Why is the WTO and trade liberalization so vital to prosperity and stability? What are the arguments that will convince and rally our respective constituencies? There is no need to dwell on these thoughts in such distinguished and experienced company, but I will give some examples of what's at stake:

  • In economic terms, cutting barriers to trade in agriculture, manufacturing and services by a third would boost the world economy by US$613 billion. That's like adding an economy the size of Canada to the world economy.

  • Abolishing all trade barriers could boost global income by $US2.8 trillion and lift 320 million people out of poverty by 2015.

  • In development terms, the elimination of all tariff and non-tariff barriers could result in gains for developing countries in the order of $182 billion in the services sector, $162 billion in manufactures and $32 billion in agriculture.

  • OECD agricultural subsidies in dollar terms are two-thirds of Africa's total GDP. Abolishing these subsidies would return three times all the ODA put together to developing countries. Kofi Annan wants $10 billion to fight Aids; that is just 12 days subsidies.

Our task — yours and mine — is to present these arguments to the public and seek the additional horsepower that their support can give to our trade negotiations. If these do not convince, we have an array of additional arguments:

  • All seven of the UN Millennium Development goals – in health, education, poverty, etc – would require US $54 billion annually, — just one third the estimate of developing country gains from trade liberalization.

  • Let me share one example from a book I read recently. Mongolians and Norwegians both paid the US about $23 million in tariffs last year. But Mongolia exported $143 million and Norway $5.2 billion, or 40 times as much. In effect, Mongolians paid 16 cents to sell the US a dollar's worth of sweaters and suits, while the Norwegians paid half a cent for every dollar's worth of gourmet smoke salmon, jet engine parts and North Sea crude.

  • For those concerned about the environment, studies suggest there are significant ecological benefits from removing fish subsidies.

Of course, countries need not wait until the conclusion of the Doha Development Round to commence reforms or liberalize trade. For instance, trade facilitation, according to APEC and UNCTAD studies, will generate huge returns. Market access opportunities do not help if trucks are held up at borders for days due to bureaucratic delays. Domestic red-tape and bad governance, wherever it occurs, in developed and developing countries or economies in transition, is costly and corrosive.

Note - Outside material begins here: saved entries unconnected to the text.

/-- The event of an effect that is kept: the time moves on, and the rest is kept. -/
theorem State.event_kept {f : State → Option State} (hf : EffectKept f) (s : State) (dt : Nat) :
    s.event dt f = s ∨ Kept (s.advance dt) (s.event dt f) := by
  unfold State.event
  split
  · exact .inl rfl
  · extract_lets a
    split
    · next t ht => exact .inr ((hf _ _ ht).trans (State.finish_finished _ _ _).kept)
    · exact .inr (.refl _)

namespace State

/-- The effects of the events of the table are kept. -/
theorem effect_kept (c : Instr) {dt : Nat} {f : State → Option State} (h : shape c = .event dt f) : EffectKept f := by
  have he : ∀ {s : State} {b : Bool} {t r : State}, Kept s r → (if b then some r else none) = some t → Kept s t := by
    intro s b t r hk ht
    cases b <;> simp at ht
    subst ht; exact hk
  cases c <;> simp only [shape, Shape.event.injEq, reduceCtorEq] at h <;> obtain ⟨rfl, rfl⟩ := h <;> intro s t ht
  case stabilisationWaitEnd =>
    unfold stabilisationEffect at ht
    split at ht
    · exact he ((onMon_kept _ _).trans (takeEffect_kept _)) ht
    · cases ht
  case readCompletion =>
    unfold readCompletionEffect at ht
    split at ht
    · rw [Option.some.injEq] at ht; subst ht; exact leaveStarting_kept s
    · cases ht
    · cases ht
  case readExpiry =>
    unfold readExpiryEffect at ht
    split at ht
    · exact he (leaveStarting_kept s) ht
    · cases ht
    · cases ht
  case writeCompletion b =>
    unfold writeCompletionEffect at ht
    split at ht
    · cases ht
      split
      · exact writeSucceeds_kept s
      · exact writeFails_kept s
    · cases ht
  case writeExpiry =>
    unfold writeExpiryEffect at ht
    split at ht
    · exact he (writeFails_kept s) ht
    · cases ht
    · cases ht
  case sensorEvent => exact (sensorEffect_field ht).kept
  case sensorStuckExpiry => exact (stuckEffect_field ht).kept
  case headRecovery => exact (recoveryEffect_field ht).kept
  case attentionPulseEnd p =>
    unfold pulseEndEffect at ht
    split at ht
    · split at ht <;> cases ht
      exact ⟨.refl _, rfl, rfl⟩
    · cases ht
  case dueTimeReached => exact (dueEffect_moves ht).kept
  case raiseBlockerAppears => rw [blockerEffect_refl ht]; exact .refl s
  case longApproachExpiry => exact (longEffect_moves ht).kept
  case amberExpiry => exact he (enterState_handed s _).kept ht
  case boomDelayExpiry => exact he (enterState_handed s _).kept ht
  case exitWaitExpiry => exact he (enterState_handed s _).kept ht
  case minimumClosedExpiry =>
    unfold minimumClosedEffect at ht
    split at ht
    · exact he (onSeq_kept _ _) ht
    · cases ht
  case secondTrainExpiry =>
    unfold secondTrainEffect at ht
    split at ht
    · exact he (onSeq_kept _ _) ht
    · cases ht
  case laneContactExpiry l =>
    unfold contactExpiryEffect at ht
    split at ht
    · exact he (loseLane_lanes s l).kept ht
    · cases ht
  case laneNotHeardExpiry l =>
    unfold notHeardEffect at ht
    split at ht
    · exact he (loseLane_lanes s l).kept ht
    · cases ht
  case consentExpiry l =>
    unfold consentExpiryEffect at ht
    split at ht
    · exact he (onStances_kept _ _) ht
    · cases ht
  case laneDisagreeExpiry =>
    unfold disagreeEffect at ht
    split at ht
    · exact he ((onStances_kept _ _).trans (raise_only _ _ _).kept) ht
    · cases ht
  case resetAgreementLapse l =>
    unfold agreementLapseEffect at ht
    split at ht
    · exact he (setLane_kept _ _ _) ht
    · cases ht
  case contactChange =>
    unfold contactEffect at ht
    split at ht
    · cases ht
    · split at ht
      · cases ht
      · cases ht; exact ((setBoom_outs _ _ _).trans (followContact_outs _ _)).kept
  case settleExpiry i =>
    unfold settleEffect at ht
    split at ht
    · split at ht
      · cases ht
        exact ((setBoom_outs s _ _).trans (ite_run (endBoomTest_outs _ _) (.refl _))).kept
      · cases ht
    · cases ht
  case boomTravelExpiry =>
    unfold travelEffect at ht
    split at ht
    · exact he (stopBoom_outs _ _ _).kept ht
    · cases ht
  case restMarkExpiry =>
    unfold restMarkEffect at ht
    split at ht
    · exact he (setBoom_outs _ _ _).kept ht
    · cases ht
  case contactConflictExpiry =>
    unfold conflictEffect at ht
    split at ht
    · split at ht
      · split at ht
        · cases ht; exact (stopBoom_outs _ _ _).kept
        · split at ht
          · cases ht
          · cases ht; exact ((setBoom_outs _ _ _).trans (raise_only _ _ _).out).kept
      · cases ht
    · cases ht
  case boomRecoveryExpiry =>
    unfold boomRecoveryEffect at ht
    split at ht
    · exact he ((setBoom_outs _ _ _).trans (clearBoomFaults_only _ _).out).kept ht
    · cases ht
  case phaseEnd =>
    unfold phaseEffect at ht
    exact he ((judgeAll_outs _ _).trans (onOut_outs _ _)).kept ht
  case pulseTimerExpiry =>
    unfold pulseTimerEffect at ht
    split at ht
    · split at ht
      · cases ht
        exact ((onOut_outs s _).trans (ite_run (.refl _) (onOut_outs _ _))).kept
      · cases ht
    · cases ht
  case provingPulseEnd =>
    unfold pulseEffect at ht
    split at ht
    · exact he ((onOut_outs _ _).trans (judgePulse_outs _ _)).kept ht
    · cases ht
  case lampTestEnd =>
    unfold lampTestEndEffect at ht
    split at ht
    · exact he (endLampTest_outs _).kept ht
    · cases ht
  case toneEnd =>
    unfold toneEffect at ht
    split at ht
    · exact he ((judgeTone_outs _ _).trans (onOut_outs _ _)).kept ht
    · cases ht

end State

/-! ## Every command -/

/-- What every command leaves: the queue of waiting commands is as it was, and the fault and notice unit has gone on by its own
operations, taken its initial values, or been restarted. -/
def Ran (s t : State) : Prop :=
  t.pending = s.pending ∧
  (s.faults.Reach t.faults ∨ t.faults = FaultUnit.initial ∨ ∃ u, s.faults.Reach u ∧ t.faults = u.restarted)

/-- What is kept from a state with the same unit and queue has been run. -/
theorem Kept.ran {r t : State} (h : Kept r t) (s : State) (hp : r.pending = s.pending) (hf : r.faults = s.faults) :
    Ran s t :=
  ⟨h.2.1.trans hp, .inl (hf ▸ h.1)⟩

theorem KeptOrRestarted.ran {r t : State} (h : KeptOrRestarted r t) (s : State) (hp : r.pending = s.pending)
    (hf : r.faults = s.faults) : Ran s t := by
  rcases h with h | ⟨q, h, rfl⟩
  · exact h.ran s hp hf
  · exact ⟨h.2.1.trans hp, .inr (.inr ⟨q.faults, hf ▸ h.1, rfl⟩)⟩

namespace State

theorem takeSense_ran (s : State) (dt v : Nat) : Ran s (s.takeSense dt v) := by
  unfold takeSense
  split
  · exact ite_run (R := Ran) ⟨rfl, .inl (.refl _)⟩ ⟨rfl, .inl (.refl _)⟩
  · split
    · exact ⟨rfl, .inr (.inl rfl)⟩
    · exact ((followSupply_kept (s.advance dt) v).trans (finish_finished _ _ _).kept).ran s rfl rfl

theorem request_ran (s : State) (dt : Nat) (k : RequestKind) (p : Port) (tag : Octet) (a : List Octet) :
    Ran s (s.request dt k p tag a (serve k p a)) := by
  unfold request
  extract_lets zeros r
  split
  · exact (Kept.refl (s.shiftOut p zeros)).ran s rfl rfl
  · split
    · exact (frameError_kept r _ _ _ _).ran s rfl rfl
    · split
      · exact (frameError_kept r _ _ _ _).ran s rfl rfl
      · exact (takeRequest_kept r _ _ _ _).ran s rfl rfl

theorem takeFrame_ran (s : State) (dt : Nat) (p : Port) (l : List Octet) : Ran s (s.takeFrame dt p l) := by
  unfold takeFrame
  extract_lets zeros r
  split
  · exact (Kept.refl (s.shiftOut p zeros)).ran s rfl rfl
  · split
    · exact (frameError_kept r _ _ _ _).ran s rfl rfl
    · exact (takeRequest_kept r _ _ _ _).ran s rfl rfl

theorem collect_ran (s : State) (dt : Nat) (p : Port) (n : Nat) : Ran s (s.collect dt p n) := by
  unfold collect
  split
  · exact ⟨rfl, .inl (.refl _)⟩
  · exact ⟨rfl, .inl (.refl _)⟩

theorem ignore_ran (s : State) (dt : Nat) : Ran s (s.ignore dt) := by
  unfold ignore
  split
  · exact ⟨rfl, .inl (.refl _)⟩
  · exact ⟨rfl, .inl (.refl _)⟩

end State

/-- What every command leaves, whatever its operands. -/
theorem run_ran (c : Instr) (s : State) : Ran s ((shape c).run s) := by
  cases hc : shape c with
  | power v => exact ⟨rfl, .inr (.inl rfl)⟩
  | sense dt v => exact s.takeSense_ran dt v
  | event dt f =>
    rcases State.event_kept (State.effect_kept c hc) s dt with h | h
    · show Ran s (s.event dt f)
      rw [h]; exact ⟨rfl, .inl (.refl _)⟩
    · exact h.ran s rfl rfl
  | request dt k p tag a => exact s.request_ran dt k p tag a
  | ignored dt => exact s.ignore_ran dt
  | collect dt p n => exact s.collect_ran dt p n
  | frame dt p l => exact s.takeFrame_ran dt p l

end Sys2Proof.Machine
end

The Doha Development Agenda will define international trading relations for the first part of this new century. We need to ensure that all countries have the opportunity to benefit from the Doha Development Agenda and to help shape the future of the multilateral trading system. Our Conference today marks yet another important stage in the integration of countries of this region into the multilateral trading system. Beyond these few opening remarks, I welcome the opportunity to explore with you specific challenges and opportunities faced by your countries in the four working sessions in front of us.